Cheers Wilco - pretty much what I suspected.

Real world performance is far more important, but more difficult to benchmark.

Geekbench shows my late 2008 Unibody Macbook as being marginally faster under Linux than it is under OS X or Windows, but TBH all three run stupid fast with an SSD in the mix, so I don't mind either way!

Steven R

0
0
Silver badge

hmm

Honestly all around this does not look good for Intel. They really needed to be that much better than ARM due to be ARM's entrenchment in the market. The fact also remains Intel unlike ARM (through IP only) has never shown itself able to survive on lower margin higher volume production that characterizes the direction the market is going. Price per unit is going to be a real consideration going forward. Considering how lean ARM production is done Intel will almost assuredly have to sell at a loss for quite some time to get traction in the market. Time will tell and Intel does have quite the war chest, R&D capability and is a generation ahead of everyone else consistently in fab technology but I see some problems for them for at least the next 5 years.

15
0
Anonymous Coward

Dev[e|i]l's advocate....

I will play Devil's, or rather devel's advocate here:

If I can improve the performance of my program by doing nothing but choosing a different compiler, why shouldn't I? And if that benefits one CPU or system over another, isn't that a legitimate consideration when comparing the two?

If Intel is willing to put the effort into making a compiler that is spectacularly better at generating machine code for their chip from my code, and ARM is not, should that not be a factor in my choices? (so long as their compiler actually does what my code tells it to do, of course.)

On the one hand, it's a shame that Intel won't donate the algorithms they use to make ICC better than GCC back to GCC, but on the other hand, since that very well might benefit all of Intel's competitors, I can see why they don't.

And on the gripping hand, it seems to me that ARM should start really working with either GCC or Clang (more than they do currently, which, granted, is actually quite a bit.)

9
10

Re: Dev[e|i]l's advocate....

It all depends on the reason for the speedup.
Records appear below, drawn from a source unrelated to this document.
-- ==== Sys2Proof/Machine/Recorder.lean ====
section
/-! DEFINITION. The event recorder and the fault counters (chapter "Event recorder and fault counters", R400 to R420). -/

namespace Sys2Proof.Machine

open Sys2Proof

/-! ### Intake and merging (R407 to R410) -/

/-- Two reports are identical when CODE, SOURCE, INSTANCE and severity are equal, and the CRC32C of their payloads (R408). -/
def evSame (a b : EvEntry) : Bool :=
  a.code == b.code && a.source == b.source && a.inst == b.inst && a.sev == b.sev &&
    crc32c (padTo 24 a.payload) == crc32c (padTo 24 b.payload)

/-- The entry at the head becomes the open record (R409): it takes its SEQ, and OPSEC and PCYCLE of that moment; a Critical record,
one with another entry behind it, one whose REPEAT is 0xFFFF, and any while PWR_FAILn is low close at once. Nothing opens before READY (R402). -/
def openHead (s : State) : State :=
  if !rbit F.EVR_STATUS_READY s then s else
  match s.evr.fifo with
  | [] => rflag F.EVR_STATUS_OPEN false s
  | e :: rest =>
    match e.seq with
    | some _ =>
      let e := { e with closed := e.closed || e.sev == 3 || !rest.isEmpty || e.rept == 0xFFFF || s.chip.pfLow }
      rflag F.EVR_STATUS_OPEN (!e.closed) { s with evr := { s.evr with fifo := e :: rest } }
    | none =>
      let e := { e with seq := some s.evr.next, opsec := rget F.CLK_OPTIME_OPSEC s,
                        pcycle := rget F.CLK_POWER_CYCLES_COUNT s,
                        closed := e.sev == 3 || !rest.isEmpty || e.rept == 0xFFFF || s.chip.pfLow }
      let s := rset F.EVR_HEAD_SEQ_SEQ s.evr.next s
      rflag F.EVR_STATUS_OPEN (!e.closed) { s with evr := { s.evr with fifo := e :: rest, next := s.evr.next + 1 } }

/-- The ring records committed in the last 24 h, by operating second (R406). -/
def ringCommits (s : State) : Nat :=
  let now := rget F.CLK_OPTIME_OPSEC s
  (s.evr.commits.filter (fun p => decide (now < p.1 + 86400))).foldl (fun n p => n + p.2) 0

/-- The budget of R406 is reached. -/
def wearLimited (s : State) : Bool := decide (14000000 ≤ ringCommits s)

/-- What became of a report: RESULT of EVR_INJECT (Table 13.6). -/
inductive Intake where
  | entered | merged | dropped
deriving DecidableEq, Repr

/-- FIFO_LEVEL and RESERVE_USED follow the FIFO (R418). -/
def syncFifo (s : State) : State :=
  rset F.EVR_STATUS_RESERVE_USED (s.evr.fifo.length - 224) (rset F.EVR_STATUS_FIFO_LEVEL s.evr.fifo.length s)

/-- A dropped report: PENDING and TOTAL of its severity gain 1; CRIT_LOST for a Critical one (R407). -/
def dropReport (e : EvEntry) (s : State) : State :=
  let first := countBelow 4 (fun n => rget F.EVR_LOST_PENDING s n != 0) == 0
  let s := if first then { s with evr := { s.evr with dropTick := e.tick } } else s
  let s := rinc F.EVR_LOST_TOTAL 1 (rinc F.EVR_LOST_PENDING 1 s e.sev) e.sev
  if e.sev = 3 then rflag F.EVR_STATUS_CRIT_LOST true s else s

/-- The newest FIFO entry with the report merged into it (R408). -/
def mergeLast (tick : Nat) : List EvEntry → List EvEntry
  | [] => []
  | [e] => [{ e with rept := e.rept + 1, lastTick := tick }]
  | e :: l => e :: mergeLast tick l

/-- An entry placed at the FIFO's end; SAT_CONT when it is identical to the entry that entered before it and that one's REPEAT
reached 0xFFFF (R408). -/
def enterFifo (e : EvEntry) (s : State) : State :=
  let sat := match s.evr.last with
    | some l => evSame l e && l.rept == 0xFFFF
    | none => false
  let e := { e with satCont := sat }
  syncFifo (openHead { s with evr := { s.evr with fifo := s.evr.fifo ++ [e], last := some e } })

/-- The intake of one report (R406 to R408): it is merged, entered or dropped. -/
def intake (e : EvEntry) (s : State) : Intake × State :=
  match s.evr.fifo.getLast? with
  | some n =>
    if evSame n e ∧ n.closed = false ∧ n.rept < 0xFFFF then
      let s := { s with evr := { s.evr with fifo := mergeLast e.tick s.evr.fifo,
                                            last := some { n with rept := n.rept + 1, lastTick := e.tick } } }
      (.merged, syncFifo (openHead s))
    else if s.evr.fifo.length < (if e.sev = 3 then 256 else 224) ∧ ¬ (e.sev < 2 ∧ wearLimited s) then (.entered, enterFifo e s)
    else (.dropped, dropReport e s)
  | none =>
    if e.sev < 2 ∧ wearLimited s then (.dropped, dropReport e s) else (.entered, enterFifo e s)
If it's a general "Intel-optimized compiler", you are perfectly right, this is a very legitimate reason to prefer one platform to the other.

However the past has shown us that hardware manufacturers have been more than willing to game benchmarks, all the way back to the old video cards whose actual hardware recognized testing tools and just skipped a lot of hardware work so the same software would run a lot faster...

12
0
Silver badge

ARM and GCC

Well in general you are correct. The available compilers should be considered part of the architecture.

However, in this case, what happened was that the opttimisations seem to have skipped parts of the actual test itself. That is often due to tweaking optimisation settings etc. In this case, the test itself is broken and is no longer valid.

As an extreme simplistic example the following "loop test" to test looping:

for(i=0; i < 1000000; i++) {}

If the compiler optimises that away then the loop test itself is no longer a reasonable performance indicator.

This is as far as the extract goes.